Таким образом, «новая простота» становится эстетической концепцией, породившей историко-культурную аллюзию на музыку прошлого, обусловливая кристаллизацию комментирующего типа мышления, для которого равно актуальны все исторические языки и диалекты. Культура стремится заново пережить собственную историю, превращаясь в инструмент познания и, более того, самопознания. «Новая простота» есть не что иное, как эстетико-мировоззренчески-стилевой компромисс. Именно это объясняет отстраненно-ностальгическое или постлюдийное звучание «новой простоты», поскольку именно оно выполняет функцию культурного паттерна, структурирующего «новую музыкальную реальность».

Как уже было сказано, достижение «новой простоты» осуществляется через опрощение музыкального языка. Каждый композитор избирает собственный путь.

«Новая простота» как «новая сакральность» проявляет себя через возвращение канона, выступающего в роли нарратива. В частности, данная тенденция наблюдается в творчестве А. Пярта, В. Мартынова и В. Тарнопольского. Возвращение к канону (жанровому, стилевому, лексическому) является эстетико-философским основанием композиторского творчества, декларирующим возвращение музыкальной истории к своим истокам ввиду исчерпанности эстетики авторства и концертной практики. Иными словами, в конечном счете речь идет о возрождении первично-ритуальных типов и форм музыкального творчества, способных вернуть европейскому музыкальному профессионализму высший духовный смысл, если понимать искусство как «продукт распада сакрального пространства», а его личную миссию как обновление этого пространства. Музыковеды определяют такое авторское сознание как «неканоническое».

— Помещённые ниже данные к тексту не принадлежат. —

def Dy.sub (a b : Dy) : Dy := a.add b.neg
def Dy.lt (a b : Dy) : Bool := (a.sub b).m < 0
def Dy.le (a b : Dy) : Bool := (a.sub b).m ≤ 0
def Dy.eqv (a b : Dy) : Bool := (a.sub b).m == 0

/-- floor(a / 2^q). -/
def Dy.floorAt (a : Dy) (q : Int) : Int :=
  if a.e ≥ q then a.m * 2 ^ (a.e - q).toNat else a.m / 2 ^ (q - a.e).toNat

/-- floor(log2 |a|) of a non-zero number. -/
def Dy.ilog2 (a : Dy) : Int := (Nat.log2 a.m.natAbs : Int) + a.e

def Val.dy : Val → Dy
  | .fin d => d
  | _ => .zero

def Val.isFin : Val → Bool
  | .fin _ => true
  | _ => false

/-- Parameters of a floating-point format (R35): exponent and mantissa widths, bias, specials (0: none; 1: FP8A's one NaN code;
2: IEEE infinities and NaNs). -/
structure FloatP where
  eb : Nat
  mb : Nat
  bias : Int
  sp : Nat
deriving DecidableEq, Repr

/-- The floating-point formats by the codes of R94. -/
def floatP (fmt : Nat) : Option FloatP :=
  match fmt with
  | 1 => some ⟨2, 1, 1, 0⟩
  | 3 => some ⟨2, 3, 1, 0⟩
  | 4 => some ⟨3, 2, 3, 0⟩
  | 5 => some ⟨4, 3, 7, 1⟩
  | 6 => some ⟨5, 2, 15, 2⟩
  | 8 => some ⟨8, 7, 127, 2⟩
  | 9 => some ⟨5, 10, 15, 2⟩
  | 11 => some ⟨8, 23, 127, 2⟩
  | _ => none

/-- Width in bits of an element (R35, R37), by code. -/
def fmtWidth (fmt : Nat) : Nat := [2, 4, 4, 6, 6, 8, 8, 8, 16, 16, 16, 32].getD fmt 32
/-- Elements per cell E (R63). -/
def fmtE (fmt : Nat) : Nat := [8, 4, 4, 2, 2, 1, 1, 1, 1, 1, 1].getD fmt 1
/-- Depth K of a stationary block (R38). -/
def fmtK (fmt : Nat) : Nat := 128 * fmtE fmt
/-- Beats per streamed row c (R63). -/
def fmtC (fmt : Nat) : Nat := [1, 1, 1, 1, 1, 1, 1, 1, 2, 2, 4].getD fmt 1
/-- c_f of R38 (none for BF16 and FP16). -/
def fmtCf (fmt : Nat) : Int := [0, 6, 6, 6, 10, 18, 32, 14, 0, 0, 30].getD fmt 0
/-- emax of R38. -/
def fmtEmax (fmt : Nat) : Int := [0, 2, 2, 2, 4, 8, 15, 6, 0, 0, 14].getD fmt 0
/-- Block scales: 0 none, 1 optional, 2 required (R38). -/
def fmtScale (fmt : Nat) : Nat := [0, 2, 2, 2, 2, 2, 2, 1, 0, 0, 1].getD fmt 0
/-- The formats of the anchored window (R44). -/
def fmtAnchored (fmt : Nat) : Bool := fmt == 6 || fmt == 8 || fmt == 9
/-- The formats that may carry a sidecar (R42). -/
def fmtSidecar (fmt : Nat) : Bool := fmt == 1 || fmt == 2 || fmt == 3 || fmt == 4
/-- The guarded formats (R58). -/
def fmtGuarded (fmt : Nat) : Bool := fmt == 0 || fmt == 1 || fmt == 2

/-- Two's complement reading of `w` bits. -/
def sext (w : Nat) (x : Nat) : Int := if x % 2 ^ w < 2 ^ (w - 1) then (x % 2 ^ w : Nat) else (x % 2 ^ w : Nat) - (2 ^ w : Nat)

/-- The low `w` bits of an integer. -/
def wrapTo (w : Nat) (x : Int) : Nat := (x % (2 ^ w : Nat)).toNat

/-- The value of a floating-point encoding (R35, R36). -/
def FloatP.decode (p : FloatP) (bits : Nat) : Val :=
  let M : Nat := bits % 2 ^ p.mb
  let E : Nat := bits / 2 ^ p.mb % 2 ^ p.eb
  let neg : Bool := bits / 2 ^ (p.mb + p.eb) % 2 == 1
  let sg : Nat → Int := fun x => if neg then -(x : Int) else (x : Int)
  if p.sp == 2 && E == 2 ^ p.eb - 1 then (if M == 0 then .inf neg else .nan)
  else if p.sp == 1 && E == 2 ^ p.eb - 1 && M == 2 ^ p.mb - 1 then .nan
  else if E == 0 then .fin ⟨sg M, 1 - p.bias - p.mb⟩
  else .fin ⟨sg (2 ^ p.mb + M), (E : Int) - p.bias - p.mb⟩

/-- The value of an element in any operand format (R35, R37); the reserved TERN code reads as 0. -/
def decodeVal (fmt bits : Nat) : Val :=
  match floatP fmt with
  | some p => p.decode bits
  | none =>
    if fmt == 0 then .fin ⟨if bits % 4 == 1 then 1 else if bits % 4 == 3 then -1 else 0, 0⟩
    else .fin ⟨sext (fmtWidth fmt) bits, 0⟩

/-- The largest finite code of a format, as a magnitude (R35). -/
def FloatP.maxCode (p : FloatP) : Nat :=
  if p.sp == 2 then (2 ^ p.eb - 1) * 2 ^ p.mb - 1
  else if p.sp == 1 then 2 ^ (p.eb + p.mb) - 2
  else 2 ^ (p.eb + p.mb) - 1

/-- n * 2^e in quanta of 2^q, rounded by RND: 0 RNE, 1 RTZ, 2 SR with the 32 random bits u (R54, R55). -/
def roundMag (rnd : Nat) (u : Nat) (n : Nat) (e q : Int) : Nat :=
  if e ≥ q then n * 2 ^ (e - q).toNat
  else
    let d := 2 ^ (q - e).toNat
    let t := n / d
    let r := n % d
    match rnd with
    | 0 => if 2 * r > d || (2 * r == d && t % 2 == 1) then t + 1 else t
    | 1 => t
    | _ => if u < r * 2 ^ 32 / d then t + 1 else t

Основную идею творчества В. Мартынова, выдвигающую на первый план композиторского творчества надличностное измерение и свободу от авторского эгоцентризма, М. Катунян описывает в таких терминах, как «неевропейское», «несветское», «неакадемическое», «нетрадиционно-акустическое»; музыковед уточняет их значение, в частности в творчестве В. Мартынова, помещая их в смысловой контекст категорий «вневременного», «надисторического» и «внеавторского». Ход мысли М. Катунян приводит к пониманию необычайной актуальности идей В. Мартынова для композиторского сознания середины ХХ века: ведь тенденция нивелирования индивидуальности композитора в разное время оформилась у П. Булеза (идея «новой анонимности»), у К. Штокхаузена (который принципиально отказался от понятия «шедевр» и от автора как главной инстанции эволюции музыкального искусства в собственной концепции симбиотической музыки), у американских минималистов (музыкальные опусы которых исключают авторскую оригинальность в качестве критерия оценивания), в посткомпозиторской музыке А. Караманова [10, с. 375]. Т. Чередниченко по этому поводу образно высказывает мысль о надиндивидуальной идее, которая приобрела особое значение для музыкального академизма эпохи 1970-х гг.: «1970-е растут на интерпретационном поле, дававшем щедрый урожай не менее полутора столетий, но считать его родной землей отказываются; кажется оно им какой-то гидропоникой, а не землей. Творческая энергия, ранее питавшая „рост индивидуального выражения”, уходит теперь в отводной корень, который нащупывает для себя „настоящую” землю, обетованную» [Там же, с. 10].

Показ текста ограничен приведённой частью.